Investment Demand Up in Yatala Industrial Region

20 April, 2017 / Lisa Dunne

Investment Demand Up in Yatala Industrial Region

Investment demand for industrial stock in the Yatala Enterprise Area (YEA) in the Brisbane-Gold Coast growth corridor has been strong during the first quarter of 2017, according to Ray White Industrial M1 North.

Ray White Industrial M1 North Team Leader Lisa Dunne said during the second half of 2016 there were few sales in the Yatala region, however, there has been a major rebound in the first three months of 2017.

“There have been sales of $16.08 million which is well ahead of the last six months of 2016,” Lisa Dunne said in the Between the Lines Yatala Industrial Overview report April 2017.

“Improvements in confidence across the Gold Coast ahead of the 2018 Commonwealth Games has done much to grow enquiry levels, though limited stock availability has seen volumes low.

“For the Yatala industrial market, larger institutional owners remain while private investors and owner occupiers have been active in the smaller industrial unit market, particularly as rental rates continued their upward momentum.

“Low interest rates and rising residential prices have encouraged diversification of funds into these higher yielding investments.

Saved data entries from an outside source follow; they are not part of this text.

/-- The value of a source of kind 2 as a value. -/
def prVal (r : PReg) : Val := { v := r.v.toNat, st := r.st }

/-- The value of an operand for a thread, of whatever kind. -/
def srcVal (c : Iss) (t : Nat) (p : Pos) (x lo : Opd) : Val :=
  if p.ks = [.pr] then prVal (readPr c t x) else readOp c t p x lo

/-- The sources of an instruction in the order D, A, B, for some acting threads. -/
def reads (c : Iss) (i : Instr) (o : Args) (ts : List Nat) : List Read :=
  let sp := spec i
  let r := roles i
  let mk (n : Nat) (role : Role) (p : Pos) (x lo : Operand) : List Read :=
    if role = .unused then [] else [⟨n, x.ea, role, ts.map fun t => (t, srcVal c t p x.x lo.x)⟩]
  mk 1 r.1 sp.d o.d o.d ++ mk 2 r.2.1 sp.a o.a o.b ++ mk 3 r.2.2 sp.b o.b o.a

/-- What ends an instruction before its effect: a trap, a wait (from a state that a forced commit may have changed), or poison consumed
inside the containment window. -/
inductive Stop
  | trap (t : Trap)
  | wait (s : State)
  | hang (s : State) (kind : Nat)        -- a wait that is a hang wait of a kind (R337)
  | drop
  deriving DecidableEq, Repr

/-- A tag is accepted by a reader (R194, R195): a reserved tag only by untyped readers. A register in POIS, whose tag is 31, is
accepted by every reader; both halves of a pair must be. -/
def tagFits (f : Option Fmt) (x : Val) : Bool :=
  match f with | none => true | some f => (x.tag = fmtCode f || x.tag = 31) && (x.tag2 = fmtCode f || x.tag2 = 31)

/-- The format that a role reads in. -/
def Role.fmt : Role → Option Fmt | .data f | .out f => f | _ => none
/-- A role whose TENT source waits before acting (R199, R147). -/
def Role.waits : Role → Bool | .addr | .ctrl => true | _ => false
/-- A role that consumes poison (R200). -/
def Role.consumes : Role → Bool | .out _ | .addr | .ctrl => true | _ => false

/-- Check 1: an EMPTY source waits, or traps under empty-action 1 (R198). -/
def checkEmpty (c : Iss) (rs : List Read) : Option Stop :=
  match rs.find? fun r => r.vals.any fun x => x.2.st = .empty with
  | none => none
  | some r =>
    if r.ea then
      match r.vals.find? fun x => x.2.st = .empty with
      | some x => some (.trap { cause := .emptyRead, field := r.field, thread := x.1 })
      | none => none
    else some (.wait c.s)

/-- Check 2: tags (R195). (DEDUCED, log 19) -/
def checkTags (rs : List Read) : Option Stop :=
  match rs.find? fun r => r.vals.any fun x => !tagFits r.role.fmt x.2 with
  | none => none
  | some r =>
    match r.role.fmt, r.vals.find? fun x => !tagFits r.role.fmt x.2 with
    | some f, some x =>
      let found := if x.2.tag = fmtCode f || x.2.tag = 31 then x.2.tag2 else x.2.tag
      some (.trap { cause := .formatMismatch, field := r.field, thread := x.1, aux0 := BitVec.ofNat 32 (fmtCode f * 256 + found) })
    | _, _ => none

/-- The states that a guard has for its readers. -/
def guardStates (c : Iss) (h : Hdr) : List (Nat × RState) := (guardThreads c h).map fun t => (t, (guardAt c h t).2)

/-- Check 3: a TENT guard, address operand or control decision waits (R199, R147). -/
def checkTent (c : Iss) (h : Hdr) (rs : List Read) : Option Stop :=
  if (guardStates c h).any (fun x => x.2.isTent) || rs.any (fun r => r.role.waits && r.vals.any fun x => x.2.st.isTent)
  then some (.wait c.s) else none

/-- Consumed poison: inside the window the block is dropped, past it the instruction traps (R200). -/
def consume (c : Iss) (thread : Nat) : Stop := if c.b.rl then .drop else .trap { cause := .poisonConsumed, thread := thread }

/-- Check 4: consumption (R200). -/
def checkPois (c : Iss) (h : Hdr) (rs : List Read) : Option Stop :=
  let ts := ((guardStates c h).filter fun x => x.2 = .pois).map (fun x => x.1)
    ++ rs.flatMap fun r => if r.role.consumes then (r.vals.filter fun x => x.2.st = .pois).map fun x => x.1 else []
  match ts with
  | [] => none
  | t :: rest => some (consume c (rest.foldl min t))

/-- The checks of R203 in order, over the sources given; the destination that is still EMPTY waits (R198). `own` is what a tag check of the instruction's
own finds. -/
def runChecks (c : Iss) (h : Hdr) (rs : List Read) (dst : Bool) (own : Option Stop := none) : Option Stop :=
  match checkEmpty c rs with
  | some x => some x
  | none =>
  if dst then some (.wait c.s) else
  match checkTags rs with
  | some x => some x
  | none =>
  match own with
  | some x => some x
  | none =>
  match checkTent c h rs with
  | some x => some x
  | none => checkPois c h rs

/-- The checks of an instruction whose sources are its operands: the acting threads, or what stops it. -/
def start (c : Iss) (i : Instr) (o : Args) (own : Option Stop := none) : Except Stop (List Nat) :=
  let ts := acting c o.hdr
  match runChecks c o.hdr (reads c i o ts) (dstEmpty c ts (spec i).d.width o.d.x) own with
  | some x => .error x
  | none => .ok ts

“Average capital values have increased 11.01 per cent over the last year to now range between $1,600 per sqm and $2,200 per sqm, while yields now record around 6.50 to 8.00 per cent depending on quality and lease covenant.”

Ray White Commercial Head of Research, Vanessa Rader, said there is currently 111,597 sqm of industrial supply in the development pipeline across the Yatala region through 10 projects.

“Two projects are currently under construction, the largest being the Energex Depot in Stapylton representing 14,000 sqm, this site is due for completion in mid-2017.

“There are currently seven projects with DA Approval in the Yatala region and these account for close to 90,000 sqm. Despite these projects having approval, construction is not expected to commence until adequate commitment is sourced, as such the estimated completion for these projects range between 2018 and 2020.

“Encouraging is the lack of speculative supply which has been added to the market, while vacancy levels improve they continue to be at a reasonably high rate across the broader South East Queensland industrial market. A demand led attitude towards supply completion will ensure continued growth remains in this market.”